В пятнадцатом туре я встречался с Володей. Мой тренер неудачно выступал в турнире и не имел никаких шансов не только на велосипед, но даже на то, чтобы выбраться из второй десятки участников. Тем более восхитил зрителей его дьявольский наскок на мою позицию. Что творили в его руках белые фигуры! В суматохе борьбы я урвал секунду времени, чтобы взглянуть на своего друга Глаза его горели, на щеках появился лихорадочный румянец. Его мозг был так напряжен, будто шло дело о жизни н смерти. Наступление его фигур было неистовым. Что я мог поделать против неудержимой атаки Володи? Скоро судьи вписали совершенно ненужную единицу в графу моего друга и первый горький нуль в графу моих результатов.
Нужно ли говорить, что из парка культуры мы возвращались пешком, а на велосипеде уехал Василий Смыслов. Молча шагали мы с моим насупившимся другом по аллеям парка, как вдруг он прервал молчание и сказал не то извиняющимся, не то осуждающим тоном
— Не хотел я у тебя выигрывать... Понимаешь, не хотел!
Это означало: рука Володи сама автоматически нанесла удар, отнявший у нас желанный велосипед.
За годы совместной работы мне приходилось играть во многих самых ответственных состязаниях. Володя помогал мне как при подготовке к турнирам, так н в перерывах между партиями.

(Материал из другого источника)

/-- As `slotConfigOfImage`, for the Relay Parameters. -/
def paramsOfImage : List Byte → Option Params
  | [a, o] =>
    let p : Params := { ackWindow := a.toNat, orphanDeadline := o.toNat }
    if p.inRange then some p else none
  | _ => none

/-- The image of an entry of a bank, none when the index is outside the table's range (R147). -/
def Bank.image (b : Bank) : TableId → Nat → Option (List Byte)
  | .slot, i => b.slotTable[i]?.map SlotConfig.image
  | .access, i => b.access[i]?.map fun a => [a.byte]
  | .control, i => b.control[i]?.map CtrlConfig.image
  | .params, i => if i = 0 then some b.params.image else none

/-- The bank with one entry replaced by an image; none when some field of it is out of range (R148). -/
def Bank.write (b : Bank) (t : TableId) (i : Nat) (image : List Byte) : Option Bank :=
  match t with
  | .slot => (slotConfigOfImage image).map fun c => { b with slotTable := b.slotTable.setIfInBounds i c }
  | .access => (accessOfImage image).map fun a => { b with access := b.access.setIfInBounds i a }
  | .control => (ctrlConfigOfImage image).map fun c => { b with control := b.control.setIfInBounds i c }
  | .params => (paramsOfImage image).map fun p => { b with params := p }

end Sys2Proof.Machine
end

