-- ==== Sys2Proof/Certificates/Slice0/Obligations.lean ====
section
/-! DEFINITION. The statements for the provers. A statement that a command is answered with `.next u.settle` says
the whole next state: u, and then the credit stall timers as `Obligations.EventEndMovesStallTimersOnly` says. -/

open Sys2Proof Sys2Proof.Machine

/-! ## The step -/

/-- A step takes the command at the front of the queue and is its meaning on the state with the queue's rest. -/
def Obligations.StepTakesTheFrontCommand : Prop :=
  ∀ (c : Instr) (rest : List Instr) (s : Machine.State),
    s.pending = c :: rest → step s = exec c { s with pending := rest }

/-- On an empty queue one REFCLK cycle passes, or the first overdue timer expires (the model's choice, logs 1
and 20). -/
def Obligations.IdleStepPassesTime : Prop :=
  ∀ s : Machine.State, s.pending = [] →
    ((∀ e ∈ s.timers, s.now < e.1 + 50000) → step s = .next (s.atTime (s.now + 1)))
    ∧ ∀ e, s.timers.find? (fun e => decide (e.1 + 50000 ≤ s.now)) = some e → step s = exec e.2 s

/-- No command stops the part in any state: it answers a next state, also where its event cannot happen. (Model's
choice: log 3.) -/
def Obligations.EveryCommandGoesOn : Prop :=
  ∀ (c : Instr) (s : Machine.State), ∃ t, exec c s = .next t

/-- HARDWARE_RESET leaves every block in its reset state, the strapped link the manager; the queue of commands is
kept. The fields `now`, `txLine`, `locked`, `announced` and `lineTimer` are the model's choices (logs 1, 5, 14, 16). -/
def Obligations.HardwareResetLeavesResetValues : Prop :=
  ∀ (strap : CtrlIx) (s : Machine.State), ∃ t, exec (.hardwareReset strap) s = .next t
    ∧ t.pending = s.pending ∧ t.now = 0
    ∧ (∀ i, t.entry i = { gen := 0, live := none }) ∧ t.admissionOrder = [] ∧ t.admissionCounter = 0
    ∧ t.rotation = 3 ∧ t.cmdFree = 128 ∧ t.generalFree = 112 ∧ (∀ l, t.reserve l = 4)
    ∧ t.epoch = 0 ∧ t.noticeId = 0 ∧ t.waiting = []
    ∧ (∀ l, (t.ctrl l).link = LinkBlock.reset ∧ (t.ctrl l).replyQ = [] ∧ (t.ctrl l).noticeQ = []
        ∧ (t.ctrl l).lost = false ∧ (t.ctrl l).releaseQ = [] ∧ (t.ctrl l).orderList = []
        ∧ (t.ctrl l).offered = none)
    ∧ (∀ n, (t.slot n).link = LinkBlock.reset ∧ (t.slot n).queue = [] ∧ (t.slot n).sendQ = []
        ∧ (t.slot n).orphans = [] ∧ (t.slot n).resv = ⟨none, none, []⟩ ∧ (t.slot n).state = .offline
        ∧ (t.slot n).lastFault = .none ∧ t.slotResetLow n = false)
    ∧ LinkBlock.reset.state = .down ∧ LinkBlock.reset.buffer = [] ∧ LinkBlock.reset.held = 0
    ∧ LinkBlock.reset.owed = 0 ∧ LinkBlock.reset.stall = none ∧ LinkBlock.reset.sending = none
    ∧ t.staged = t.active
    ∧ (∀ n, t.slotConfig n = ⟨true, 1, 4, 16, 100, 50, 0⟩) ∧ (∀ l n, t.access l n = .full)
    ∧ (∀ l, t.ctrlConfig l = ⟨16, decide (l = strap)⟩) ∧ t.active.params = ⟨5, 10⟩

/-- The end of an event moves nothing but the stall timers, and each runs after it exactly while its link is UP,
is not departing, has a frame waiting and no credit it may use; it starts with 100 ms and goes on if it ran.
(Model's choices: log 10.) -/
def Obligations.EventEndMovesStallTimersOnly : Prop :=
  ∀ s : Machine.State, s.settle.still = s.still
    ∧ (∀ l, (s.settle.ctrl l).link.stall =
        if (s.ctrl l).link.state = .up ∧ s.departing l = false ∧ (s.ctrl l).frameWaits = true
            ∧ ((s.ctrl l).link.held = 0
              ∨ (s.ctrl l).link.held = 1 ∧ (s.ctrl l).link.owed = 0 ∧ (s.ctrl l).link.announced ≠ 1)
        then some ((s.ctrl l).link.stall.getD (s.now + 5000000)) else none)
    ∧ ∀ n, (s.settle.slot n).link.stall =
        if (s.slot n).link.state = .up ∧ (s.slot n).frameWaits = true
            ∧ ((s.slot n).link.held = 0
              ∨ (s.slot n).link.held = 1 ∧ (s.slot n).link.owed = 0 ∧ (s.slot n).link.announced ≠ 1)
        then some ((s.slot n).link.stall.getD (s.now + 5000000)) else none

— Что я к тебе, нанялся, что ли? — ворчал он поздно вечером после тура, когда я просил его посмотреть отложенную позицию, доигрывать которую предстояло на следующий день.
Рано утром Володя появлялся в моем номере гостиницы хмурый и насупившийся и показывал варианты, нахождение которых требовало многих часов работы.
Часто в турнирной партии на доске создавалась острейшая позиция, оценить которую не мог ни я, ни мой противник. Как два военных летчика, мы неслись навстречу друг другу, не зная, кому из двух достанется победа, а кто, уничтоженный н разбитый, покатится вниз, в пропасть.
Судорожно сцепив пальцы рук, нервно бегал я в таких случаях по сцене, изредка бросая взгляд на ложу, куда на турнирах обычно собираются гроссмейстеры и их тренеры Володя старался казаться спокойным н невозмутимым, иногда он даже посмеивался. Но от меня-то уж не могло ускользнуть, что он всерьез нервничает, переживает судьбу моего сражения! Когда я терпел поражение, он сопровождал меня подавленный и молчаливый, в случае победы не упускал возможности поругать за чрезмерный риск или неудачный ход.
Самое большое разногласие в нашу, в общем-то мирную жизнь, вносила трубка, которую беспрерывно курил Володя. Это был страшный сосуд: в затылок черной головы Мефистофеля утрамбовывались хлопья вонючего табака, затем чубук вставлялся меж зубов, зажигалась спичка, и к потолку неслись нескончаемые струи сизого дыма. Мефистофель злорадно издевался над человечеством, которое он изловчился так искусно травить, его острая бородка клинышком подрагивала от еле сдерживаемого смеха.
Зимой перед началом турнира мы поехали в Звенигород. Это одно из самых чудесных мест под Москвой: густой сосновый лес, сверкающие на солнце смежные долины, живописные горы...
Однако у моего друга красота подмосковной природы вызывала скептическую усмешку.
— Тоже мне горы! — говорил с брезгливой миной Володя. — Вот на Кавказе — это горы!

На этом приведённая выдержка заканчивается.